____ MATERIAL PROVIDED

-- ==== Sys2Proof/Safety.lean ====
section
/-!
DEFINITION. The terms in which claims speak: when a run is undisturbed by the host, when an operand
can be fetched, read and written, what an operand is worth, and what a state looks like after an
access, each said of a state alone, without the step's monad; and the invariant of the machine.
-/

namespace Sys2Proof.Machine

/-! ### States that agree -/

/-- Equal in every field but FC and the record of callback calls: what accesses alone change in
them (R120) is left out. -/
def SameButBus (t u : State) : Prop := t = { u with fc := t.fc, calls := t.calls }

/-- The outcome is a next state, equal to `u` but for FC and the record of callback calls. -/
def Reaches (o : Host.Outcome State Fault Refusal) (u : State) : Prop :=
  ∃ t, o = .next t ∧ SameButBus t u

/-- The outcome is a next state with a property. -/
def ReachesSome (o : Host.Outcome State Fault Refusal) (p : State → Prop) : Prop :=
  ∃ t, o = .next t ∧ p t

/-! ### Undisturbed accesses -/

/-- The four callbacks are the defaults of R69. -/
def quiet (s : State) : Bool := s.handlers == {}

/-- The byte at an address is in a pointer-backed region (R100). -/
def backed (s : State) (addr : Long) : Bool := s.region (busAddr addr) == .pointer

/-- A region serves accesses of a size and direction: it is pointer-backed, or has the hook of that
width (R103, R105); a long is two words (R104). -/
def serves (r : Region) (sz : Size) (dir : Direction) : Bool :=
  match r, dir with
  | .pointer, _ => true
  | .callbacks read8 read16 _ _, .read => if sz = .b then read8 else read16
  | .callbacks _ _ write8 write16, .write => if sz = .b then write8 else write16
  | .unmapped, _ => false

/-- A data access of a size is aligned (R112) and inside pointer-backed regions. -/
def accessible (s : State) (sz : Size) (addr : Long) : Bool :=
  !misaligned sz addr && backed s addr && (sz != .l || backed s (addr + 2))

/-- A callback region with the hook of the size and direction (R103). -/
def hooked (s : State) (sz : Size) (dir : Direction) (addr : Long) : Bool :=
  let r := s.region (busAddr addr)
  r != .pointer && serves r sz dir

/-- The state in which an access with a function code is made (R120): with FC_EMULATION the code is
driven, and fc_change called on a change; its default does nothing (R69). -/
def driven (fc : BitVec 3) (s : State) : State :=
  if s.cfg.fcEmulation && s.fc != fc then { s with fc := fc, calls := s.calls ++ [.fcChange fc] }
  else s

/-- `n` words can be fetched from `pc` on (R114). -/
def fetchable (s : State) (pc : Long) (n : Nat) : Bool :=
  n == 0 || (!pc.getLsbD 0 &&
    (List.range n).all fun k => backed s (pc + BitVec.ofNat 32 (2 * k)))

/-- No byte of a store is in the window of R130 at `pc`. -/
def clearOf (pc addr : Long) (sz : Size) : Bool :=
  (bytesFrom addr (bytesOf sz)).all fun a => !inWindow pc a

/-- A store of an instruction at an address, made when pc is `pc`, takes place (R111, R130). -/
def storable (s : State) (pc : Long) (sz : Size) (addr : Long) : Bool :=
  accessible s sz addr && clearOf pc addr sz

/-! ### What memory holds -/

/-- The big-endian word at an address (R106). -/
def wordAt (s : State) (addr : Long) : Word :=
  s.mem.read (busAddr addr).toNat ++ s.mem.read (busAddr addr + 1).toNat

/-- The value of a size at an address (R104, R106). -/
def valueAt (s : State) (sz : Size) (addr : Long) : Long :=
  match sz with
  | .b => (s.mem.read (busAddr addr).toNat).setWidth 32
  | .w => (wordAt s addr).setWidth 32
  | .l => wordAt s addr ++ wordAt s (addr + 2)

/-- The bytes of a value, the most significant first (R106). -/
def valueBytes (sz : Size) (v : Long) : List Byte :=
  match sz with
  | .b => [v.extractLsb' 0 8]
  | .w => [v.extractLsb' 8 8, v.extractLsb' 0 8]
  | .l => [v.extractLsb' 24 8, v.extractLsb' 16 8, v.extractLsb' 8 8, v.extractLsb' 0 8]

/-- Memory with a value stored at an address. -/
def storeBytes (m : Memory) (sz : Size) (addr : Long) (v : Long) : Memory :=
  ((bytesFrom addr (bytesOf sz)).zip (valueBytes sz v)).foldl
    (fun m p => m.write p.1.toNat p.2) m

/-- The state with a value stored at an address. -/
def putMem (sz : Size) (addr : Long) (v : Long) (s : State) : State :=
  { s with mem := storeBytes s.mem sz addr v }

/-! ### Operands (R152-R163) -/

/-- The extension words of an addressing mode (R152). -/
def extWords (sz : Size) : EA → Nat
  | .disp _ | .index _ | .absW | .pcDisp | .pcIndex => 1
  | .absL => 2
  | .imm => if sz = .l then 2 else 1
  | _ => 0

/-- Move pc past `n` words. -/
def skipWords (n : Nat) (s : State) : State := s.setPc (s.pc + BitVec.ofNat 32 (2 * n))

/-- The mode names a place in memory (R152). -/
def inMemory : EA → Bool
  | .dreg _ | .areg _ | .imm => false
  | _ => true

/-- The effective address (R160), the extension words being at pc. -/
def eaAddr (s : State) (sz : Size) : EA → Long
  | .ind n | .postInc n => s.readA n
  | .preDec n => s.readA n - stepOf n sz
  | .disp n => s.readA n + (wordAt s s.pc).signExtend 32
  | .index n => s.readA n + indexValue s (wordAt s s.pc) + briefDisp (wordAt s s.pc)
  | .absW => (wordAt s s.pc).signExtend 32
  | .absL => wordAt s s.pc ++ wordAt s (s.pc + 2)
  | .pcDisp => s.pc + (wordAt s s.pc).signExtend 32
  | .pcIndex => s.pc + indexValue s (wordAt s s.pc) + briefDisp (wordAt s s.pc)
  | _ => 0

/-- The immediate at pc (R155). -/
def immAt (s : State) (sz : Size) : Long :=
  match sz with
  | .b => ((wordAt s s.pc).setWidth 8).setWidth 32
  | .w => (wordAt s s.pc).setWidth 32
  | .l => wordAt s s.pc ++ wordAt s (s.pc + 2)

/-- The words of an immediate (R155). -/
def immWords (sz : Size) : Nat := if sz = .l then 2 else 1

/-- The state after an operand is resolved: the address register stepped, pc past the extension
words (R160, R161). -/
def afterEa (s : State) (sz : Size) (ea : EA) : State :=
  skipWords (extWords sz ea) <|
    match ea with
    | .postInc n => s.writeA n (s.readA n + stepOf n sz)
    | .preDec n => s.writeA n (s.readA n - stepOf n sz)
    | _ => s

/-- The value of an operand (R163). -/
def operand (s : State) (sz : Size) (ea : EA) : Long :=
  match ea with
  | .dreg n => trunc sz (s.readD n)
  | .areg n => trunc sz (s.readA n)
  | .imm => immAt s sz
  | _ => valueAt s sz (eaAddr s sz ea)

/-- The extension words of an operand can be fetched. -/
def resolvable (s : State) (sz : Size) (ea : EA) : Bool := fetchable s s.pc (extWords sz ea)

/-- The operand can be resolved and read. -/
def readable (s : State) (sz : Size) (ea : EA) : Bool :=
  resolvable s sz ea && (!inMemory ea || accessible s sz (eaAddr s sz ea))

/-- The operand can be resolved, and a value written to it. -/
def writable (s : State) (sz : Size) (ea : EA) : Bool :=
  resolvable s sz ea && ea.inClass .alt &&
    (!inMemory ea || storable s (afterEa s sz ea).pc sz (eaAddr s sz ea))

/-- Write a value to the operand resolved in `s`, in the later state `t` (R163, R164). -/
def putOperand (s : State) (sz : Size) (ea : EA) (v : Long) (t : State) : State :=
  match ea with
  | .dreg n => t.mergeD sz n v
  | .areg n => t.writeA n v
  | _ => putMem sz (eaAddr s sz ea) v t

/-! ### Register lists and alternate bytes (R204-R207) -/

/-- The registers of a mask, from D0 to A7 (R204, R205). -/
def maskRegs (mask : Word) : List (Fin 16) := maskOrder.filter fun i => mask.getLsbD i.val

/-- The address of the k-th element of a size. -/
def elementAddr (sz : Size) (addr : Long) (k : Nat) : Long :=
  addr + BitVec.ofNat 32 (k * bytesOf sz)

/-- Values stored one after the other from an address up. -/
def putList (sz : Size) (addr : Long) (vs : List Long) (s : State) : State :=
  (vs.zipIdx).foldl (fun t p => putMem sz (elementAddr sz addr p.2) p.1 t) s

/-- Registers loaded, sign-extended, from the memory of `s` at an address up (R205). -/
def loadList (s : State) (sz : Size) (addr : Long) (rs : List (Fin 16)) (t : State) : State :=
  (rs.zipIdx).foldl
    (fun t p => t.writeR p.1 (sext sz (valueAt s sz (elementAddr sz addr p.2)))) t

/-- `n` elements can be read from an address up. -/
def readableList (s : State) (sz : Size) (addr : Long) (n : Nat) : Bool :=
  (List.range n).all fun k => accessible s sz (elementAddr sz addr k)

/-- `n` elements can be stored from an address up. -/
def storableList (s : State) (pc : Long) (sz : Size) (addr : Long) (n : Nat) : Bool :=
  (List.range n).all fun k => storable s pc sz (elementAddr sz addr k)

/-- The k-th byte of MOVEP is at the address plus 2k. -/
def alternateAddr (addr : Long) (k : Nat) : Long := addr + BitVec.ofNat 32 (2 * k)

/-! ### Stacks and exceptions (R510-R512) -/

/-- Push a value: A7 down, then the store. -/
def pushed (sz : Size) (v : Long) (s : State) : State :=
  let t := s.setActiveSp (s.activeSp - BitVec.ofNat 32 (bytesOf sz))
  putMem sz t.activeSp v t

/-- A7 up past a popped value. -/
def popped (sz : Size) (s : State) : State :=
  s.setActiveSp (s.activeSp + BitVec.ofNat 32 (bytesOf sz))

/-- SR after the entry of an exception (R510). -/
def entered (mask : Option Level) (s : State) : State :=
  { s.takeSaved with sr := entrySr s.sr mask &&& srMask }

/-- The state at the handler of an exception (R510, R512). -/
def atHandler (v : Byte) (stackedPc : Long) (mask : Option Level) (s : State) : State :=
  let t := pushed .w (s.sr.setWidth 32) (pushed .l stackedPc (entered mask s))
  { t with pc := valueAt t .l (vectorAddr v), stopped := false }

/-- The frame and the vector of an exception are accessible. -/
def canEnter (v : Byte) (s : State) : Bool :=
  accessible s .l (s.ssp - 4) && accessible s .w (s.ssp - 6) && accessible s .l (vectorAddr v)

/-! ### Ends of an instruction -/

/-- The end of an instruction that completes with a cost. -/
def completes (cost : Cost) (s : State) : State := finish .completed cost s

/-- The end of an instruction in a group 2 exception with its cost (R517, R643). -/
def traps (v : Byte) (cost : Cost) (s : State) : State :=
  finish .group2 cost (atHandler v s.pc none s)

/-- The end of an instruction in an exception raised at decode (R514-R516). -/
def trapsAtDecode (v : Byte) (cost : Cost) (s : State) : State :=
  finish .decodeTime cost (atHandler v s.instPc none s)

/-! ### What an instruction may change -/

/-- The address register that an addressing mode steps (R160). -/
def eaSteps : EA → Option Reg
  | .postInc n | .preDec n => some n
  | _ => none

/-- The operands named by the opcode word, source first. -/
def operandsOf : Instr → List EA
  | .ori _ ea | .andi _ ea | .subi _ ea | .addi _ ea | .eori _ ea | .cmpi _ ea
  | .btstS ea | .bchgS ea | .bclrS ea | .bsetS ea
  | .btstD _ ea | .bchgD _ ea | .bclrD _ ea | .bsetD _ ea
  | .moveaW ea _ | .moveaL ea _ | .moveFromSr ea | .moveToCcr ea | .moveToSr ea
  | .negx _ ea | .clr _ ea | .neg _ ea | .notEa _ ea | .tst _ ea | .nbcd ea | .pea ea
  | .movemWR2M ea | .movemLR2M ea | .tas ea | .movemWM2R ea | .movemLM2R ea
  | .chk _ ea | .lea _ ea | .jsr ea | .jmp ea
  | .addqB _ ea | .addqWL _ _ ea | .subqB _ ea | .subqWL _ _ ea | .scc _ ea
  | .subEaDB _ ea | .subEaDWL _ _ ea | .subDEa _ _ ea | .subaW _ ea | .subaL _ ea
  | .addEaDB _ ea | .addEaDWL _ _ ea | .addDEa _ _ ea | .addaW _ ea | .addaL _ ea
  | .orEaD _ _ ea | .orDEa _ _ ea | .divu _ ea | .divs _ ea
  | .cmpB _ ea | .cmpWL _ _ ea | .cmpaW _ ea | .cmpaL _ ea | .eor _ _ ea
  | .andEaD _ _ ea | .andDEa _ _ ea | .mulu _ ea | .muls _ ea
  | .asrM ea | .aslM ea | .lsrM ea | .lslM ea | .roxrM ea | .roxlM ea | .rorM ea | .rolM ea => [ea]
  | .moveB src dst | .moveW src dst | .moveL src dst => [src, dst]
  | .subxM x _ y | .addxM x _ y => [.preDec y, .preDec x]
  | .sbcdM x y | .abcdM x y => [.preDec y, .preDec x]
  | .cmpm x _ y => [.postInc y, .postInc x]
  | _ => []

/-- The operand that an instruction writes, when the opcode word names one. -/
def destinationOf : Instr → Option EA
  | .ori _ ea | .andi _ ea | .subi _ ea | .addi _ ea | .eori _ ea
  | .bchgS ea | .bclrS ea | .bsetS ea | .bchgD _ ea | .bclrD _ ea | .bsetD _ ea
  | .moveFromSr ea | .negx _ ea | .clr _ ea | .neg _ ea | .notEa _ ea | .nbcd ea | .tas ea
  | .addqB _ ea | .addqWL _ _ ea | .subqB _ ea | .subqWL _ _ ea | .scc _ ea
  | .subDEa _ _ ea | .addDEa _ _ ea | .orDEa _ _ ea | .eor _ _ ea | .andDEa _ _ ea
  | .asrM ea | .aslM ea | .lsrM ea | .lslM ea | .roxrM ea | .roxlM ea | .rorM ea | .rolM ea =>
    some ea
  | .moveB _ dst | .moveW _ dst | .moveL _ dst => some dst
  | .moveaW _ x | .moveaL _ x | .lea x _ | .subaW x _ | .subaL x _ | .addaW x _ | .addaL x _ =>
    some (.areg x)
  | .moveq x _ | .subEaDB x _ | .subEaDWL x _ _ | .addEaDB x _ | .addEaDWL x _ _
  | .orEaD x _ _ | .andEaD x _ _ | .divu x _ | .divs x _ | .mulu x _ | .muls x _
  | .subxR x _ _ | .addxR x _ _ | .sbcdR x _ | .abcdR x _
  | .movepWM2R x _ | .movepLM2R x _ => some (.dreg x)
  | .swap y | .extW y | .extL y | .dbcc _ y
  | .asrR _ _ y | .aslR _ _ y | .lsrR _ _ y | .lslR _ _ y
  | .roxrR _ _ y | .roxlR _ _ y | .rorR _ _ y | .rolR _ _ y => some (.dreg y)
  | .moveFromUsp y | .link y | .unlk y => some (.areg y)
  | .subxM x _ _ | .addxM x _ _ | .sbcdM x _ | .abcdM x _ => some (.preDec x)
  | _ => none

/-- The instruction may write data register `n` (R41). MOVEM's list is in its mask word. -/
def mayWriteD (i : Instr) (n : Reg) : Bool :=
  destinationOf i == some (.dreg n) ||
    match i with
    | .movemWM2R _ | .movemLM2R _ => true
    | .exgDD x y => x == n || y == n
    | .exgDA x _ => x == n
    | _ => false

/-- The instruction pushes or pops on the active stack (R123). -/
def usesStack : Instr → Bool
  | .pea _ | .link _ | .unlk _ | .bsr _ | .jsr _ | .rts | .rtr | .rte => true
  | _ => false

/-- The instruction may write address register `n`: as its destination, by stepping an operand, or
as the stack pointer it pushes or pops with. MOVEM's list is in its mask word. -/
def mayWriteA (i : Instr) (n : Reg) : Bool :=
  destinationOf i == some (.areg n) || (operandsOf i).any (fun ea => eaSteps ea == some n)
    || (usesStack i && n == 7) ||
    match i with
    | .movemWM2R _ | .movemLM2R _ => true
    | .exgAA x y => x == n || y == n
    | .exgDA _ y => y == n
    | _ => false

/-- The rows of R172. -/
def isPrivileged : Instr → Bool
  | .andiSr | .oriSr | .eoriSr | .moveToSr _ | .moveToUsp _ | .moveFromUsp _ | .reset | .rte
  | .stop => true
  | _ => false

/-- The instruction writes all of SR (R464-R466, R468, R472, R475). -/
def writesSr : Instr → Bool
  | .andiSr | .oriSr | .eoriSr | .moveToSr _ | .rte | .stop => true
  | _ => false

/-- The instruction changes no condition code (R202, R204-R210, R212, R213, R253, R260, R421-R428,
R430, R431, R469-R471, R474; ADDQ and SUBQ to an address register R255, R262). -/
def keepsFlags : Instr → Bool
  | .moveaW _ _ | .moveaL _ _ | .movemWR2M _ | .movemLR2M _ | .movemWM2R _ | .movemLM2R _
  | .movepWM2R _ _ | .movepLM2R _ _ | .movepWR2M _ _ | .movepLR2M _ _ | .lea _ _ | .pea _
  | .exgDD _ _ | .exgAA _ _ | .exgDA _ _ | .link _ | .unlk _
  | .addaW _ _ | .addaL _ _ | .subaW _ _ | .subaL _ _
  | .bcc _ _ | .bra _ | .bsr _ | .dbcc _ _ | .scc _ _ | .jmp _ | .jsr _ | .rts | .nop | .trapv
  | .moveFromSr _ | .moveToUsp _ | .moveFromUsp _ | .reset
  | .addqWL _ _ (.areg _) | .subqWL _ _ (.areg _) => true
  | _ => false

________

Above are some lines. Repeat exactly, and only, those from the line that has "(fun t p => t.writeR" through the line that has "exception (R510). -/".

◆ WRITTEN RESPONSE
    (fun t p => t.writeR p.1 (sext sz (valueAt s sz (elementAddr sz addr p.2)))) t

/-- `n` elements can be read from an address up. -/
def readableList (s : State) (sz : Size) (addr : Long) (n : Nat) : Bool :=
  (List.range n).all fun k => accessible s sz (elementAddr sz addr k)

/-- `n` elements can be stored from an address up. -/
def storableList (s : State) (pc : Long) (sz : Size) (addr : Long) (n : Nat) : Bool :=
  (List.range n).all fun k => storable s pc sz (elementAddr sz addr k)

/-- The k-th byte of MOVEP is at the address plus 2k. -/
def alternateAddr (addr : Long) (k : Nat) : Long := addr + BitVec.ofNat 32 (2 * k)

/-! ### Stacks and exceptions (R510-R512) -/

/-- Push a value: A7 down, then the store. -/
def pushed (sz : Size) (v : Long) (s : State) : State :=
  let t := s.setActiveSp (s.activeSp - BitVec.ofNat 32 (bytesOf sz))
  putMem sz t.activeSp v t

/-- A7 up past a popped value. -/
def popped (sz : Size) (s : State) : State :=
  s.setActiveSp (s.activeSp + BitVec.ofNat 32 (bytesOf sz))

/-- SR after the entry of an exception (R510). -/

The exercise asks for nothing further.